When K!’s Alexander Milas joined Chris, Tom Morello, Timmy C and Brad Wilk for our cover story in 2005, they were a band growing into their own skin. And that included the decision to finally embrace their combined heritage. After initially ignoring the wealth of material at their disposal, Audioslave had taken to covering both Soundgarden and Rage Against The Machine songs. Fans were going wild. Not only were they resurrecting the likes of Spoonman and Killing In The Name live, they were also preparing to unleash their second outing Out Of Exile, an album that saw Chris tackling the recording sober. “Getting cleaned up changed a lot for me,” said Chris. “I’m not the kind of person who wants to know or sit back and analyse things, but I’m a new man now…” Audioslave would return the following year with their final album, the perma-underrated Revelations, before disbanding shortly afterwards.
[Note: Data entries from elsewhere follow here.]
-- ==== Sys2Proof/Laws/Access.lean ====
section
/-! SUPPORT. Once for each shared operation that writes memory: it keeps the canonical form, which bytes it changes, and what of the
state it leaves. The provers cite these instead of unfolding the operations. -/

namespace Sys2Proof.Machine

/-! ### Records of errors -/

@[simp] theorem coreRecord_mem (s : State) (cls cause : Nat) (a d : Word) : (s.coreRecord cls cause a d).mem = s.mem := record_mem ..
@[simp] theorem coreRecord_core (s : State) (cls cause : Nat) (a d : Word) : (s.coreRecord cls cause a d).core = s.core := record_core ..
@[simp] theorem coreRecord_others (s : State) (cls cause : Nat) (a d : Word) : (s.coreRecord cls cause a d).others = s.others := record_others ..
/-- A property of states that every element of a fold keeps holds at its end. -/
theorem foldl_keeps {α β : Type} (P : α → Prop) (f : α → β → α) (hf : ∀ a b, P a → P (f a b)) : ∀ (l : List β) (a : α), P a → P (l.foldl f a)
  | [], _, h => h
  | b :: l, a, h => foldl_keeps P f hf l (f a b) (hf a b h)

/-- A correction that is counted leaves memory and cores. -/
@[simp] theorem countFix_mem (s : State) (st : RowStore) (b r k : Nat) : (s.countFix st b r k).mem = s.mem := by
  simp only [State.countFix]; split <;> simp only [record_mem]
@[simp] theorem countFix_core (s : State) (st : RowStore) (b r k : Nat) : (s.countFix st b r k).core = s.core := by
  simp only [State.countFix]; split <;> simp only [record_core]
@[simp] theorem countFix_others (s : State) (st : RowStore) (b r k : Nat) : (s.countFix st b r k).others = s.others := by
  simp only [State.countFix]; split <;> simp only [record_others]
@[simp] theorem countRead_mem (s : State) (k n : Nat) : (s.countRead k n).mem = s.mem :=
  foldl_keeps (fun t : State => t.mem = s.mem) _ (fun _ _ h => (countFix_mem ..).trans h) _ s rfl
@[simp] theorem countRead_core (s : State) (k n : Nat) : (s.countRead k n).core = s.core :=
  foldl_keeps (fun t : State => t.core = s.core) _ (fun _ _ h => (countFix_core ..).trans h) _ s rfl
@[simp] theorem countRead_others (s : State) (k n : Nat) : (s.countRead k n).others = s.others :=
  foldl_keeps (fun t : State => t.others = s.others) _ (fun _ _ h => (countFix_others ..).trans h) _ s rfl
@[simp] theorem countMerged_mem (s : State) (k n : Nat) : (s.countMerged k n).mem = s.mem :=
  foldl_keeps (fun t : State => t.mem = s.mem) _ (fun _ _ h => (countFix_mem ..).trans h) _ s rfl
@[simp] theorem countMerged_core (s : State) (k n : Nat) : (s.countMerged k n).core = s.core :=
  foldl_keeps (fun t : State => t.core = s.core) _ (fun _ _ h => (countFix_core ..).trans h) _ s rfl
@[simp] theorem countMerged_others (s : State) (k n : Nat) : (s.countMerged k n).others = s.others :=
  foldl_keeps (fun t : State => t.others = s.others) _ (fun _ _ h => (countFix_others ..).trans h) _ s rfl

@[simp] theorem writeUnits_mem (s : State) (k n : Nat) : (s.writeUnits k n).mem = s.mem := by simp only [State.writeUnits]; split <;> simp
@[simp] theorem writeUnits_core (s : State) (k n : Nat) : (s.writeUnits k n).core = s.core := by simp only [State.writeUnits]; split <;> simp
@[simp] theorem writeUnits_others (s : State) (k n : Nat) : (s.writeUnits k n).others = s.others := by
  simp only [State.writeUnits]; split <;> simp

/-! ### Bytes (R4, R212, R223, R331) -/

/-- The bytes that one write leaves in memory. -/
def putLoop (fg : Nat → Bool) (k : Nat) (m : Mem) (data : List Byte) : Nat × Mem :=
  data.foldl (fun (a : Nat × Mem) b => (a.1 + 1, if fg a.1 then a.2 else memPut a.2 a.1 b)) (k, m)

theorem putBytes_mem (s : State) (k : Nat) (data : List Byte) : (s.putBytes k data).mem = (putLoop s.fgByte k s.mem data).2 := rfl
@[simp] theorem putBytes_core (s : State) (k : Nat) (data : List Byte) : (s.putBytes k data).core = s.core :=
  foldl_keeps (fun t : State => t.core = s.core) _ (fun _ _ h => (writeUnits_core ..).trans h) _ s rfl
@[simp] theorem putBytes_others (s : State) (k : Nat) (data : List Byte) : (s.putBytes k data).others = s.others :=
  foldl_keeps (fun t : State => t.others = s.others) _ (fun _ _ h => (writeUnits_others ..).trans h) _ s rfl

theorem wf_ite {m : Mem} (h : m.wf = true) {c : Bool} (k : Nat) (b : Byte) : (if c then m else memPut m k b).wf = true := by
  split
  · exact h
  · exact wf_memPut h k b
theorem putLoop_wf (fg : Nat → Bool) : ∀ (data : List Byte) (k : Nat) {m : Mem}, m.wf = true → (putLoop fg k m data).2.wf = true
  | [], _, _, h => h
  | b :: r, k, m, h => by
    have : putLoop fg k m (b :: r) = putLoop fg (k + 1) (if fg k then m else memPut m k b) r := rfl
    rw [this]
    exact putLoop_wf fg r (k + 1) (wf_ite h k b)

/-- A byte outside the write stays, and so does one of an (F, G) word; any other byte is the one written. -/
theorem putLoop_get (fg : Nat → Bool) : ∀ (data : List Byte) (k : Nat) {m : Mem}, m.wf = true → ∀ i,
    memGet (putLoop fg k m data).2 i = if k ≤ i ∧ i < k + data.length ∧ fg i = false then data.getD (i - k) 0#8 else memGet m i
  | [], k, m, _, i => by simp [putLoop]; omega
  | b :: r, k, m, h, i => by
    have e : putLoop fg k m (b :: r) = putLoop fg (k + 1) (if fg k then m else memPut m k b) r := rfl
    rw [e, putLoop_get fg r (k + 1) (wf_ite h k b) i]
    by_cases hi : i = k
    · subst hi
      rw [if_neg (by omega)]
      cases hf : fg i with
      | true => simp
      | false => simp [memGet_memPut h]
    · have hm : memGet (if fg k then m else memPut m k b) i = memGet m i := by
        split
        · rfl
        · rw [memGet_memPut h, if_neg hi]
      rw [hm]
      by_cases hk : k ≤ i
      · rw [show i - k = (i - (k + 1)) + 1 by omega, List.getD_cons_succ, List.length_cons]
        by_cases hc : k + 1 ≤ i ∧ i < k + 1 + r.length ∧ fg i = false
        · rw [if_pos hc, if_pos ⟨hk, by omega, hc.2.2⟩]
        · rw [if_neg hc, if_neg (fun x => hc ⟨by omega, by omega, x.2.2⟩)]
      · rw [if_neg (by omega), if_neg (by omega)]

/-- A write keeps the canonical form. -/
theorem putBytes_wf {s : State} (h : s.mem.wf = true) (k : Nat) (data : List Byte) : (s.putBytes k data).mem.wf = true := by
  rw [putBytes_mem]; exact putLoop_wf s.fgByte data k h

/-- What a byte reads as after a write. -/
theorem putBytes_get {s : State} (h : s.mem.wf = true) (k : Nat) (data : List Byte) (i : Nat) :
    memGet (s.putBytes k data).mem i = if k ≤ i ∧ i < k + data.length ∧ s.fgByte i = false then data.getD (i - k) 0#8 else memGet s.mem i := by
  rw [putBytes_mem]; exact putLoop_get s.fgByte data k h i

/-- Bytes outside the write stay. -/
theorem putBytes_out {s : State} (h : s.mem.wf = true) {k i : Nat} {data : List Byte} (o : i < k ∨ k + data.length ≤ i) :
    memGet (s.putBytes k data).mem i = memGet s.mem i := by
  rw [putBytes_get h, if_neg (by omega)]

theorem putPieces_wf {s : State} (h : s.mem.wf = true) (ps : List StorePiece) : (s.putPieces ps).mem.wf = true :=
  foldl_keeps (fun s : State => s.mem.wf = true) _ (fun _ p h => putBytes_wf h p.key p.data) ps s h
@[simp] theorem putPieces_core (s : State) (ps : List StorePiece) : (s.putPieces ps).core = s.core :=
  foldl_keeps (fun t : State => t.core = s.core) _ (fun _ p h => (putBytes_core _ p.key p.data).trans h) ps s rfl
@[simp] theorem modInst_mem (s : State) (slot idx : Nat) (f : Inst → Inst) : (s.modInst slot idx f).mem = s.mem := rfl
@[simp] theorem modInst_core (s : State) (slot idx : Nat) (f : Inst → Inst) : (s.modInst slot idx f).core = s.core := rfl
theorem bufPut_wf {s : State} (h : s.mem.wf = true) (c : Core) (ps : List StorePiece) : (s.bufPut c ps).mem.wf = true := by
  unfold State.bufPut; split
  · exact h
  · exact h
Their legacy includes some of the greatest songs of the ’00s.
When Chris Cornell united with legendary hip-hop producer Timbaland for a solo album of futuristic R&B in 2009, it drew reactions ranging from bemusement to downright anger. Those questioning and/or mocking him were soon forced to eat their words in the form of the incredible reunion of Soundgarden. Their comeback record, King Animal, captured the band’s unique musical alchemy in world-beating fashion, from the twisted, unwinding riff of Non-State Actor to the disenchanted beauty of Black Saturday. The world had missed them, and they had missed each other. “It’s been a long time coming,” Chris told K! writer Tom Bryant. “After 15 years, we got back together and made one of our best albums. We still have something else to say about rock music that no-one else is saying.”
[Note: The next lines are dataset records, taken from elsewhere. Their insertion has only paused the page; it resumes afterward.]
theorem test_pqpush_word : trapOf (.pqpush (.reg 1) (.reg 2)) (gs [(2, 2 ^ 18)]) = (1#8, 0#64) := by decide
theorem test_pqtake_empty : ((run (.pqtake .queue ⟨1#6, 0#2⟩) State.reset).core.port.landings.map Landing.val) = [some 0#1024] := by decide +kernel
theorem test_depth_fields : ((run (.depth .queue (.reg 1) ⟨1#6, 0#2⟩) { State.reset with seqs := [(0, .ofNat 512 seq0)] }).core.port.landings.map fun l => l.val.map BitVec.toNat) =
    [some 0x402] := by decide +kernel
theorem test_vstv_position : (trapOf (.vstv (.reg 1) (.reg 1) (.reg 2) 0) (blockState (gs [(1, ringAddr + 1024), (2, 5)]))).1 = 1#8 := by decide +kernel
theorem test_part_write : let t := run .draftPartWrite (regionState (.vstv 0 0 ringKey fgKey0 3#32 (some 0#32) [(1, [7#8, 0#8, 0#8, 0#8])]))
    memNat t.mem (ringKey + 4) 4 = 7 ∧ t.tags = [(ringKey / 128, 3#32, 0#32)] := by decide +kernel
theorem test_sqcfg_code : State.reset.sqcfgCode 0 0 0 = some 0x30 ∧ State.reset.sqcfgCode 0 0 seq0 = none := by decide +kernel

/-- A sequence at position 5 whose sampler takes the largest logit, a proposal of token 7 at position 6 with its record, whose winner is 7, and the
record of position 7, whose winner is 9; a round of one entry, its word as given. -/
def seqRow : Nat := 5 * 2 ^ 96 + 100 * 2 ^ 128 + 50 * 2 ^ 160 + 0x8000 * 2 ^ 224 + 2 * 2 ^ 240 + 4 * 2 ^ 245 + 2 ^ 256 + 2 ^ 288
def proposal : List (Nat × Nat) :=
  [(0, 7), (4, 6), (8, 7), (14, 128), (15, 63)] ++ (List.range 120).map fun i => (16 + 8 * (i / 4) + i % 4, 255)
def doneRecord (pos draw win : Nat) : List (Nat × Nat) := [(12, pos), (16, 100), (20, 50), (28, 128 + draw), (64, win), (128, 7)]
def cellsAt (k : Nat) (bs : List (Nat × Nat)) : Mem := bs.map fun c => (k + c.1, .ofNat 8 c.2)
def roundState (word : List (Nat × Nat)) : State :=
  grantedAt 5 [2 ^ 64] { blockState State.reset with
    mem := cellsAt 64 [(1, 4), (8, 1)] ++ cellsAt 128 word ++ cellsAt 2048 (doneRecord 6 5 7) ++ cellsAt 3072 (doneRecord 7 2 9) ++ cellsAt (keyChip 1536) proposal,
    scrQ := [.round 0 0 64#64 (keyChip 0) job1 0 none []], seqs := [(0, .ofNat 512 seqRow)] }
def entryWord1 : List (Nat × Nat) := [(1, 16), (9, 8)]
def roundWord1 : Nat := 2 ^ 12 + 2048 * 2 ^ 64
def cellsNat (bs : List (Nat × Nat)) : Nat := (bs.map fun c => c.2 * 256 ^ c.1).sum

/-- The token is the target's, and the bonus token of position 7 follows: outcome 0, one accepted, front and generation as R199 has them. -/
theorem test_round_accepts : let j := judge seqRow 1 [cellsNat proposal] [cellsNat (doneRecord 6 5 7), cellsNat (doneRecord 7 2 9)]
    let t := State.reset.seqAfter seqRow 1 false [cellsNat proposal] j
    j.acc = 1 ∧ j.token = 9 ∧ j.code = 0 ∧ sqPosc t = 7 ∧ bits t 384 32 = 7 ∧ sqGen t = 1 ∧ sqStatus t = 1 ∧
      rollbackWord 0 t = .ofNat 64 (7 * 2 ^ 16 + 2 ^ 48 + 2 ^ 63) := by decide +kernel
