/-- R38: the result of an ENCODE. -/
theorem exec_encode_agrees {s s' t : State} {len : Nat} (hrest : s'.enc.st ≠ .run) (hin : SameBelow s.inE s'.inE len)
    (hroom : HasRoom s'.eCap (lenEnc len)) (h : exec (.encode len) s = .next t) :
    ∃ t', exec (.encode len) s' = .next t' ∧ t'.enc.st = t.enc.st ∧ t'.enc.status = t.enc.status ∧
      t'.enc.olen = t.enc.olen ∧ SameBelow t.outE t'.outE t.enc.olen := by
  obtain ⟨u, hu, hrun⟩ := execEncode_next h
  obtain ⟨-, ⟨hfalse, -⟩ | ⟨-, rfl⟩⟩ := encStart_next hu
  · cases hfalse
  · have hagree : EncAgree (s.withEnc (.started len)) (s'.withEnc (.started len)) :=
      ⟨rfl, hin, fun k hk => absurd hk k.not_lt_zero, hroom⟩
    obtain ⟨t', ht', henc, -, hout, -⟩ := unitRun_agrees unitStep_enc_agrees hagree ((unitRun_enc _ _).trans hrun)
    rw [unitRun_enc] at ht'
    have hdone := encRun_next_done (encInv_started s len) rfl hrun
    obtain ⟨hinv, -, -, -, hstatus⟩ := encRun_keeps (P := fun t => EncInv t ∧ EncodesTo s len t)
      (fun ⟨hinv, hto⟩ h => ⟨encMicro_keeps_encInv hinv h, hto.trans_emitsFrom (encMicro_emits hinv h)⟩)
      ⟨encInv_started s len, encodesTo_started s len⟩ hrun
    rw [hinv.2 hdone hstatus] at hout
    refine ⟨t', andThen_eq_next.2 ⟨_, encStart_present len hrest, ht'⟩, ?_⟩
    rw [henc]
    exact ⟨rfl, rfl, rfl, hout⟩

/-- Settles O42: from two states that agree on the input below `len` the runs stay in step. -/
theorem resultsDependOnTheInputOnly : Obligations.ResultsDependOnTheInputOnly :=
  ⟨fun _ _ _ _ => exec_decode_agrees, fun _ _ _ _ => exec_encode_agrees⟩

end Sys2Proof.Machine
end

section
/-! PROOFS. The absent-input error (spec/60): an absent command is its START on the absent input, and the statement O12. -/

namespace Sys2Proof.Machine

/-- R201: ENCODE with an absent input is its START. -/
theorem exec_encodeAbsent (len : Nat) (s : State) : exec (.encodeAbsent len) s = encStart true len s := rfl

/-- R201: DECODE with an absent input is its START. -/
theorem exec_decodeAbsent (len : Nat) (s : State) : exec (.decodeAbsent len) s = decStart true len s := rfl

/-- Settles O12: START raises the error at once. The value it leaves in `D_LEN` is drawn from the state, so the same one
serves every `len`. -/
theorem absentInputCompletesAtOnce : Obligations.AbsentInputCompletesAtOnce := by
  constructor
  · intro s len hrest
    rw [exec_encodeAbsent, encStart_absent len hrest, raise_enc, RaisedError.status]
  · intro s hrest
    refine ⟨Config.freeLen 10 s.draw, fun len => ?_⟩
    rw [exec_decodeAbsent, decStart_absent len hrest, raise_dec_absent, State.withDec_dec]
    rfl

end Sys2Proof.Machine
end

section
/-! PROOFS. The reset input and the command to a busy unit (spec/70): what `rst` sets and what it leaves, when START answers,
and the statements O1 and O13. -/

namespace Sys2Proof.Machine

/-! START, by whether its unit runs (R238). -/

/-- U1: ENC.START to a running unit is refused. -/
theorem encStart_busy {s : State} (absent : Bool) (len : Nat) (h : s.enc.st = .run) :
    encStart absent len s = .refused .unitBusy :=
  if_pos h

/-- U1: DEC.START to a running unit is refused. -/
theorem decStart_busy {s : State} (absent : Bool) (len : Nat) (h : s.dec.st = .run) :
    decStart absent len s = .refused .unitBusy :=
  if_pos h

/-- R142: ENC at rest accepts both forms of its START. -/
theorem encStart_accepts {s : State} (absent : Bool) (len : Nat) (h : s.enc.st ≠ .run) :
    ∃ t, encStart absent len s = .next t := by
  cases absent with
  | true => exact ⟨_, encStart_absent len h⟩
  | false => exact ⟨_, encStart_present len h⟩

/-- R172: DEC at rest accepts its START, also on a length that ends the operation at once. -/
theorem decStart_accepts {s : State} (absent : Bool) (len : Nat) (h : s.dec.st ≠ .run) :
    ∃ t, decStart absent len s = .next t := by
  cases absent with
  | true => exact ⟨_, decStart_absent len h⟩
  | false =>
    cases hlen : lenChk len with
    | false => exact ⟨_, decStart_bad_length h hlen⟩
    | true => exact ⟨_, decStart_valid h hlen⟩

/-- A command presented to a block with both units at rest is accepted (R230). -/
theorem exec_decodePort_accepts {s : State} (cmd : Command) (len : Nat) (henc : s.enc.st ≠ .run) (hdec : s.dec.st ≠ .run) :
    ∃ t, exec (decodePort cmd len) s = .next t := by
  cases hop : cmdOp cmd with
  | false => rw [decodePort_of_not_op len hop]; exact encStart_accepts _ len henc
  | true => rw [decodePort_of_op len hop]; exact decStart_accepts _ len hdec

/-! The state after `rst` (R230). -/

@[simp] theorem rstInput_enc (s : State) : (rstInput s).enc = encAfterRst s.draw := rfl
@[simp] theorem rstInput_dec (s : State) : (rstInput s).dec = decAfterRst s.draw := rfl
@[simp] theorem encAfterRst_st (n : Nat) : (encAfterRst n).st = .idle := rfl
@[simp] theorem decAfterRst_st (n : Nat) : (decAfterRst n).st = .idle := rfl

/-- R230: `rst` leaves the elements of all four buffers. -/
@[simp] theorem spaceOf_rstInput (sp : Space) (s : State) : spaceOf sp (rstInput s) = spaceOf sp s := by
  cases sp <;> rfl

/-- R231: only in the output buffer of a unit that was running does `rst` make elements unspecified. -/
theorem openOf_rstInput {sp : Space} {s : State} (h : sp.isOutput = true → ctl sp.owner s ≠ .run) :
    openOf sp (rstInput s) = openOf sp s := by
  cases sp with
  | inE => rfl
  | outE => exact if_neg (h rfl)
  | inD => rfl
  | outD => exact if_neg (h rfl)

/-- What the host reads depends on a space's elements and on which of them are unspecified. -/
theorem elementOf_congr {sp : Space} {s t : State} (hopen : openOf sp t = openOf sp s) (hspace : spaceOf sp t = spaceOf sp s)
    (i : Nat) : elementOf sp i t = elementOf sp i s := by
  rw [elementOf, elementOf, hopen, hspace]

/-- The flags of a block with both units in `IDLE` are all 0 (R29, R230). -/
theorem portValue_flags_of_idle {s : State} (henc : s.enc.st = .idle) (hdec : s.dec.st = .idle) :
    portValue .eBusy s = .ok (.flag false) ∧ portValue .eDone s = .ok (.flag false) ∧
      portValue .dBusy s = .ok (.flag false) ∧ portValue .dDone s = .ok (.flag false) := by
  simp [portValue, eBusy, eDone, dBusy, dDone, henc, hdec]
In 2015, in his final interview with Kerrang!, Chris Cornell was in an inquisitive mood ahead of the release of his fourth solo album, Higher Truth. In a conversation that ranged from the distractions of the Internet age to mankind’s need for comfort in religious higher powers, he was a man seemingly more in love with the potential of life than ever before. “Now I’ve started having children I was surrounded by it all the time and thinking about it all the time,” he told your correspondent. “I think we start out just fine [in life]. We start out very connected with the wonder and amazement and miracle of the fucking world. But we get corrupted by a lot of insecurities and self-consciousness, and the pressure of surviving and the strange selfish nature we have with other people, no matter how close we are.”
On May 18, 2017, Chris Cornell took his own life, a loss that continues to reverberate around the rock community. “No-one sings like you anymore,” read the coverline of our tribute issue. But with Chris Cornell, it wasn’t just how he sang, but what he sang. How, time after time after time, his words offered a sense of hope to others even when he struggled to find it for himself. It is for that very reason memories of him will always live on. ‘The past is like a braided rope,’ he sang to us on 2016’s Through The Window. ‘Each moment tightly coiled inside.’